Exercise description: Using the data below, tally the lines that include the string "dmaBars". Only the number is wanted.

Records for the exercise below:

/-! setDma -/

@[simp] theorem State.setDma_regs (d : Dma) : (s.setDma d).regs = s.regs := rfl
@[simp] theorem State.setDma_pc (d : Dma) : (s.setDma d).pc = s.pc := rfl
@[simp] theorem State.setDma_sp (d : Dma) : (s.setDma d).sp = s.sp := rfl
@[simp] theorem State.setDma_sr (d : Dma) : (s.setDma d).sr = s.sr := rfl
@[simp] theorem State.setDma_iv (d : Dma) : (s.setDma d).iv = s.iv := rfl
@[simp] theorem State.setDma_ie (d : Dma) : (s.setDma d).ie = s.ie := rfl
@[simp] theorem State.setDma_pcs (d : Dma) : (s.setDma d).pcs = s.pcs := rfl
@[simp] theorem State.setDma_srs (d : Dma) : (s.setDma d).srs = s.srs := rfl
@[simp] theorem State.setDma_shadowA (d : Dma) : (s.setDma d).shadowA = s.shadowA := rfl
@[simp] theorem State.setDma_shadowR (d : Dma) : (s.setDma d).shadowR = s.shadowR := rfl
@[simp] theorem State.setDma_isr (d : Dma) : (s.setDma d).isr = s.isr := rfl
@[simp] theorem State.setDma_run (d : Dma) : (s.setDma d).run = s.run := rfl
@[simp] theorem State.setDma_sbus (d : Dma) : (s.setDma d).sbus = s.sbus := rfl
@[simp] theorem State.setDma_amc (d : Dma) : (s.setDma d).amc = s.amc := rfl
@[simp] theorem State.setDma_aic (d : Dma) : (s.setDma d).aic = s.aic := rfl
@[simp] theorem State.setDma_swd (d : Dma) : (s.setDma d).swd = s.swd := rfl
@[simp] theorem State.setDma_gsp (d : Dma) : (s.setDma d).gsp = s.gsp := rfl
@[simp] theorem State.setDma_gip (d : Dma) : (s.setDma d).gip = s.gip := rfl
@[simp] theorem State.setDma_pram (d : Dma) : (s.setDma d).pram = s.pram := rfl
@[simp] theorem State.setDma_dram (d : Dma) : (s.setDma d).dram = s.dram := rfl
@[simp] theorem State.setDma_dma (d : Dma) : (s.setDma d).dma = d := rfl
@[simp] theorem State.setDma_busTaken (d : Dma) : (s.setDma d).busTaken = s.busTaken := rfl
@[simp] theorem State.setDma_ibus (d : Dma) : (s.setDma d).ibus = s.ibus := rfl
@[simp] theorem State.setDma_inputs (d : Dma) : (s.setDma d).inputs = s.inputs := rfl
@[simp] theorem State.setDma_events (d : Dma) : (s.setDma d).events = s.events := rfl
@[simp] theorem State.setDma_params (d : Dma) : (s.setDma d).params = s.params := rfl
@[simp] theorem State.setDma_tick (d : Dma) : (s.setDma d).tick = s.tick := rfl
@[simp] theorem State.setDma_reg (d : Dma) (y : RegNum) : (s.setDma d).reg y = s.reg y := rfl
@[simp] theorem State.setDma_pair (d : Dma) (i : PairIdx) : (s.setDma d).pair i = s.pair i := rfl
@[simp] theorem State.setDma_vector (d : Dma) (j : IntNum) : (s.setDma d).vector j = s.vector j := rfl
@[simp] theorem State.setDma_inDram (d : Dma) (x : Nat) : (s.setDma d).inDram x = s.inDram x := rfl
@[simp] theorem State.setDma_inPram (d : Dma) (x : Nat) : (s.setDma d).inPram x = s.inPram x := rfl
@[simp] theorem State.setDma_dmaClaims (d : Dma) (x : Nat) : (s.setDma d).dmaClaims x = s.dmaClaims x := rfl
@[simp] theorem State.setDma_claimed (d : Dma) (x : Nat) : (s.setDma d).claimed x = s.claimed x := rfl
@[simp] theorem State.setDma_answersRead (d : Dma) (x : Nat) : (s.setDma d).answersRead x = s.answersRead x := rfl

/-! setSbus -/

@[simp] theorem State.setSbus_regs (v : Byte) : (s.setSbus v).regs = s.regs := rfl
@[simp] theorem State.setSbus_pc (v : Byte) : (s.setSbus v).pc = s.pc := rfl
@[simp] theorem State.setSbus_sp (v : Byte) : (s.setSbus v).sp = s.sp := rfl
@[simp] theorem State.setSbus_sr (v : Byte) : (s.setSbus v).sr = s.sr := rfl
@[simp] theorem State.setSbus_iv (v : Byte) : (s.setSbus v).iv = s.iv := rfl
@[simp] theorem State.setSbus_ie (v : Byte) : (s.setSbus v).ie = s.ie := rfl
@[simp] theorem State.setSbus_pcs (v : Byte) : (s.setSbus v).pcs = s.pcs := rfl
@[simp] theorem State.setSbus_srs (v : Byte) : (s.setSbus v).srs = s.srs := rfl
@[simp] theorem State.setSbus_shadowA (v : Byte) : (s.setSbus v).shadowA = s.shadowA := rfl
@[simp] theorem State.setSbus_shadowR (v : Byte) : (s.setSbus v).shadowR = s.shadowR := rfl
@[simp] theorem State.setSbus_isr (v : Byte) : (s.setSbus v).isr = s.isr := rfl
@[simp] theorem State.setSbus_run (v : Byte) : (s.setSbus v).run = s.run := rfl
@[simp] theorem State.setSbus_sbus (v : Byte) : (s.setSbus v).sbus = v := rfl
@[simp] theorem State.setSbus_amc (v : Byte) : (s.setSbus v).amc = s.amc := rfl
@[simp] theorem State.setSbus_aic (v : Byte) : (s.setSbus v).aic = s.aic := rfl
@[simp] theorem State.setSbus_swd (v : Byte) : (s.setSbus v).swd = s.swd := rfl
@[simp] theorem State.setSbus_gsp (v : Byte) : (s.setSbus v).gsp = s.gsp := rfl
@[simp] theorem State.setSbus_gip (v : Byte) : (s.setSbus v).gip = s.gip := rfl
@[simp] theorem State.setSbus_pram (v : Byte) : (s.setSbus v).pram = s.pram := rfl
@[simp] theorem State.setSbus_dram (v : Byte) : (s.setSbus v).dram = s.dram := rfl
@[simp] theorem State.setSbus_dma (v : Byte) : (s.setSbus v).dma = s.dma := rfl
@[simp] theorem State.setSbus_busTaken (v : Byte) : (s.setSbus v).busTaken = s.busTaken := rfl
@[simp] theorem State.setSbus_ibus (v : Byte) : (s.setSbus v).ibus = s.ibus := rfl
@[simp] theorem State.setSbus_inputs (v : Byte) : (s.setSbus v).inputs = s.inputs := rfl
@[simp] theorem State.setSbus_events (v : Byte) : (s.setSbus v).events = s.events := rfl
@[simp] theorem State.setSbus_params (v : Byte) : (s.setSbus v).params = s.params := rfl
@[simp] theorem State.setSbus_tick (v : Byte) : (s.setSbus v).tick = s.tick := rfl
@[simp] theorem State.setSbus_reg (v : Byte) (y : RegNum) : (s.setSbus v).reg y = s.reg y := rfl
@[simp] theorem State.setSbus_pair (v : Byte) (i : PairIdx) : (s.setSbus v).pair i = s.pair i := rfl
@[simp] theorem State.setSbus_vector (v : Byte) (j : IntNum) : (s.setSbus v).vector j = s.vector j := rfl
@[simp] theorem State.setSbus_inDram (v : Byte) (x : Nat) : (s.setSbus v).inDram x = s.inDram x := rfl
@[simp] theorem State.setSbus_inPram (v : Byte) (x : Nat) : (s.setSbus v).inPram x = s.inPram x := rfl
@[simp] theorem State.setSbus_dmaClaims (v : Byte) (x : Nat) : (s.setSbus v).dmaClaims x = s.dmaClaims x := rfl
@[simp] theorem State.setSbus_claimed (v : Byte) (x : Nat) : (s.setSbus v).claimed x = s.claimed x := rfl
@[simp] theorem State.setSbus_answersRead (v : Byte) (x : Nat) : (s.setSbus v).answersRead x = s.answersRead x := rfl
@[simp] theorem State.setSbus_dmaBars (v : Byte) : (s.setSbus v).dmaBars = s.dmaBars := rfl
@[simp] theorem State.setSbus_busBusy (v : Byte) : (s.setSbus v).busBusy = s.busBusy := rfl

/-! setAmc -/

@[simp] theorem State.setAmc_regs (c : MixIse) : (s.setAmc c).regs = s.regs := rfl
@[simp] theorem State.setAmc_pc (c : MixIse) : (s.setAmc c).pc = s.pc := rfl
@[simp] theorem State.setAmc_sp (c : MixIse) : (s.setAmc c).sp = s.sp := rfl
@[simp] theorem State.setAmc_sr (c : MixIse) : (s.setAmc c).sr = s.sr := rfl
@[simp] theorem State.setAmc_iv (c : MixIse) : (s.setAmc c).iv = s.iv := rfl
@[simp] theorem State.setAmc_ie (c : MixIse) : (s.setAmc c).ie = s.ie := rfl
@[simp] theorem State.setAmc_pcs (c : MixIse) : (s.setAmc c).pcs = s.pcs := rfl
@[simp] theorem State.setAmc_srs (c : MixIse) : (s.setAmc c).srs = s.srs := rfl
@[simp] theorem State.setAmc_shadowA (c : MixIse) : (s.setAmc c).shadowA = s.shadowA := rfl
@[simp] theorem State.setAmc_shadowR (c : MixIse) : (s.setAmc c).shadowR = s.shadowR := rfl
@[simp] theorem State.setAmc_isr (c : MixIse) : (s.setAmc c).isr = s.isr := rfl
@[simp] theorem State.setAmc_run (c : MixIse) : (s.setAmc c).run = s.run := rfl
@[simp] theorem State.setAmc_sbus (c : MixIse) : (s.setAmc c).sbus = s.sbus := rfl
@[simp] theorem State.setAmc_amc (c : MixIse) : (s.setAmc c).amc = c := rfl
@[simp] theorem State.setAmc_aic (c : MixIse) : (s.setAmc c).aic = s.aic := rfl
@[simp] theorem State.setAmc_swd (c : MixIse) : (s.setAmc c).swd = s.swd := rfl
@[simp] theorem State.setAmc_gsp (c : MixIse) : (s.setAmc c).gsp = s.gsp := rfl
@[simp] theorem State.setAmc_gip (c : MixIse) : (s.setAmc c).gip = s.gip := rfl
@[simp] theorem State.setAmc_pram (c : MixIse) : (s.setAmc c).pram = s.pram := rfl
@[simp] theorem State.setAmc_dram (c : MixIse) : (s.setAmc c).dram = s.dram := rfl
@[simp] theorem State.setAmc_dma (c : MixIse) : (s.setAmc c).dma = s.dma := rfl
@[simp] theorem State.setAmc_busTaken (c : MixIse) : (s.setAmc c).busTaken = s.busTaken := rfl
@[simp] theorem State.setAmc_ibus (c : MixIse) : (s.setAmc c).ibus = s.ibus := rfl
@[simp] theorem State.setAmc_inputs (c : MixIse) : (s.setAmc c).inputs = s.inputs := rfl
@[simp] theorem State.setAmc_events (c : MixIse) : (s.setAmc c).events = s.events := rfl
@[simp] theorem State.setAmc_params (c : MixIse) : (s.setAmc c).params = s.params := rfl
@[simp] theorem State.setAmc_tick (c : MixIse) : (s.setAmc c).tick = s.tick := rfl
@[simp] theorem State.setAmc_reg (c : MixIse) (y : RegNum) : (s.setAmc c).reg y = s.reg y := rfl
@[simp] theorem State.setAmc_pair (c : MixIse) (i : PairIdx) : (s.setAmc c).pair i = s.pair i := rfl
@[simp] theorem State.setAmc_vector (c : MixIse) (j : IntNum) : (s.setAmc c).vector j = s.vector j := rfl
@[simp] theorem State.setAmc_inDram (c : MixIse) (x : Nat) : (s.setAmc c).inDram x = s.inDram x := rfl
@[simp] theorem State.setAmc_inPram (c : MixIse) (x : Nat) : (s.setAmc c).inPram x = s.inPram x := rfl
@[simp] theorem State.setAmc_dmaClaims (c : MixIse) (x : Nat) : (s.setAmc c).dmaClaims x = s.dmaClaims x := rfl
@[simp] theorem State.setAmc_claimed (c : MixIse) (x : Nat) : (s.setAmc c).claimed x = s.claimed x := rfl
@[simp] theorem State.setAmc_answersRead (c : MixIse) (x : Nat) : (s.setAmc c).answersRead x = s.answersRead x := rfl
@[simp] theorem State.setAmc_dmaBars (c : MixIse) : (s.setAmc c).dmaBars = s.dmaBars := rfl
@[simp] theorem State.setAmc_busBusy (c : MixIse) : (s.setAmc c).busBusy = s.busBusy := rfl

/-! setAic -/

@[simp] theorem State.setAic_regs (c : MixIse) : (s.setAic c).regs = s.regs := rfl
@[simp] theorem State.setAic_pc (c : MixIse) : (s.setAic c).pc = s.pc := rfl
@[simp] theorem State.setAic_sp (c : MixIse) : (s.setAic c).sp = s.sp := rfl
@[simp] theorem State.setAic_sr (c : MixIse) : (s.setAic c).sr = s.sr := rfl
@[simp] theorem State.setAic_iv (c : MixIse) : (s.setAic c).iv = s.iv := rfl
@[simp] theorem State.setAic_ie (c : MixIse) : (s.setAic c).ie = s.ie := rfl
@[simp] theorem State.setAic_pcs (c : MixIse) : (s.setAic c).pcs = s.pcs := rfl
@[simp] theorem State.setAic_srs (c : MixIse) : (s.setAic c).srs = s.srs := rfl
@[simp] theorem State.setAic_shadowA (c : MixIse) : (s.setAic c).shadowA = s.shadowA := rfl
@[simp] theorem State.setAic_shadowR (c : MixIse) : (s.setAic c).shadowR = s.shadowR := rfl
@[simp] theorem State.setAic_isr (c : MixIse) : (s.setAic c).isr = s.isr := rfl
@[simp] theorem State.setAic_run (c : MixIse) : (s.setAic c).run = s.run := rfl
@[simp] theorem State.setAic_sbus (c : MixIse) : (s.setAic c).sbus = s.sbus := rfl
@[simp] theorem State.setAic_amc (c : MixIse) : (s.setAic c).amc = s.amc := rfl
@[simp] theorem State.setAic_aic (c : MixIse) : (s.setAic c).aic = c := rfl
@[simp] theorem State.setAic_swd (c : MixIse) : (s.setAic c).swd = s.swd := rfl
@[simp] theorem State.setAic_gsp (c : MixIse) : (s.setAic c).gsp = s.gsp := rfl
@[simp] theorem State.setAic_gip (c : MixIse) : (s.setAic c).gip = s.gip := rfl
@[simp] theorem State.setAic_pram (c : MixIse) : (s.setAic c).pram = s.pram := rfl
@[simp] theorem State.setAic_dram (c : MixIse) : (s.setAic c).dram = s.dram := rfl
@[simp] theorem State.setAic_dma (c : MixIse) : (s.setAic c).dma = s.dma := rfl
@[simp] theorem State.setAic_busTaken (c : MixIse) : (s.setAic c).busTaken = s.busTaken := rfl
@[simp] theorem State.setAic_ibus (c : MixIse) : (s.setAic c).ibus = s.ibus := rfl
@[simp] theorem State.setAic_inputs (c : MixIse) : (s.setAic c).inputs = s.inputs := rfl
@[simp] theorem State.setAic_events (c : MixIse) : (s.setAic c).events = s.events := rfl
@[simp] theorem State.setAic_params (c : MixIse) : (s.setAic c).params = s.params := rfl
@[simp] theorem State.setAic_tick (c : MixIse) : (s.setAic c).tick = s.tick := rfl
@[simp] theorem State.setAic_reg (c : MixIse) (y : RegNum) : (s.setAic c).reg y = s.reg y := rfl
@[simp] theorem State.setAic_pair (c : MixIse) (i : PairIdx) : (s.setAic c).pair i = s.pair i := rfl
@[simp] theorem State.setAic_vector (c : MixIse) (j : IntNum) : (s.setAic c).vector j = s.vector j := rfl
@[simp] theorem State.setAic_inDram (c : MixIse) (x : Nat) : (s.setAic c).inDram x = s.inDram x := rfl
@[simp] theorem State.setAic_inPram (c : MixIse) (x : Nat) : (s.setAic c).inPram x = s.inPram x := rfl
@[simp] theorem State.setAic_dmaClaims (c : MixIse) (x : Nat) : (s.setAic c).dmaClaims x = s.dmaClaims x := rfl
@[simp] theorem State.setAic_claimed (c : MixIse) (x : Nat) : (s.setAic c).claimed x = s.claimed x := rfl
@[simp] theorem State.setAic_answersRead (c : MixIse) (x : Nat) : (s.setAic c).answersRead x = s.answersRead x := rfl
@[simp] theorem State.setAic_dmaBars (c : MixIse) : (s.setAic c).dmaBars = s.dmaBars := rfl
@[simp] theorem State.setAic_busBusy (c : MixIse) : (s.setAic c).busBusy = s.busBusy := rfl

End of Records for the exercise.

Completed task: 3